* LISTED RECORDS *
==============================

-- ==== Sys2Proof/Machine/Interrupt.lean ====
section
/-! DEFINITION. The CPU interrupt controller's decision point and the environment actions that stand for the CPU core
(`60_exceptions.md` R250 to R266). -/

namespace Sys2Proof.Machine

/-- The CPU side after a decision point (R253): the reset-class request first (R257), else, with the global
enable set, the lowest pending index (R254), else nothing. -/
def decisionPoint (m : MachineParams) (c : Cpu) : Cpu :=
  if c.resetReq then { takeInterrupt m m.resetVector c with resetReq := false }
  else if c.I then
    match leastPending c.pending with
    | some i => { takeInterrupt m (vectorOf m i) c with pending := setPending c.pending i false }
    | none => c
  else c

/-- DECISION_POINT (R253). -/
def execDecisionPoint (s : State) : Out := onCpu s (decisionPoint s.params)

/-- ENV_SET_I (R263). -/
def execEnvSetI (b : Bool) (s : State) : Out := onCpu s fun c => { c with I := b }

/-- ENV_RETI (R264); with nothing pushed its precondition fails (U19). -/
def execEnvReti (s : State) : Out :=
  ifRunning s <| match returnFromInterrupt s.params s.cpu with
    | some c => .next (answer { s with cpu := c } none)
    | none => .refused .nothingPushed

/-- ENV_RESET_REQ (R265). -/
def execEnvResetReq (s : State) : Out := onCpu s fun c => { c with resetReq := true }

end Sys2Proof.Machine
end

==============================

* WORK REQUIRED *
Copy every entry above word for word.

* EXERCISE ANSWER *
-- ==== Sys2Proof/Machine/Interrupt.lean ====
section
/-! DEFINITION. The CPU interrupt controller's decision point and the environment actions that stand for the CPU core
(`60_exceptions.md` R250 to R266). -/

namespace Sys2Proof.Machine

/-- The CPU side after a decision point (R253): the reset-class request first (R257), else, with the global
enable set, the lowest pending index (R254), else nothing. -/
def decisionPoint (m : MachineParams) (c : Cpu) : Cpu :=
  if c.resetReq then { takeInterrupt m m.resetVector c with resetReq := false }
  else if c.I then
    match leastPending c.pending with
    | some i => { takeInterrupt m (vectorOf m i) c with pending := setPending c.pending i false }
    | none => c
  else c

/-- DECISION_POINT (R253). -/
def execDecisionPoint (s : State) : Out := onCpu s (decisionPoint s.params)

/-- ENV_SET_I (R263). -/
def execEnvSetI (b : Bool) (s : State) : Out := onCpu s fun c => { c with I := b }

/-- ENV_RETI (R264); with nothing pushed its precondition fails (U19). -/
def execEnvReti (s : State) : Out :=
  ifRunning s <| match returnFromInterrupt s.params s.cpu with
    | some c => .next (answer { s with cpu := c } none)
    | none => .refused .nothingPushed

/-- ENV_RESET_REQ (R265). -/
def execEnvResetReq (s : State) : Out := onCpu s fun c => { c with resetReq := true }

end Sys2Proof.Machine
end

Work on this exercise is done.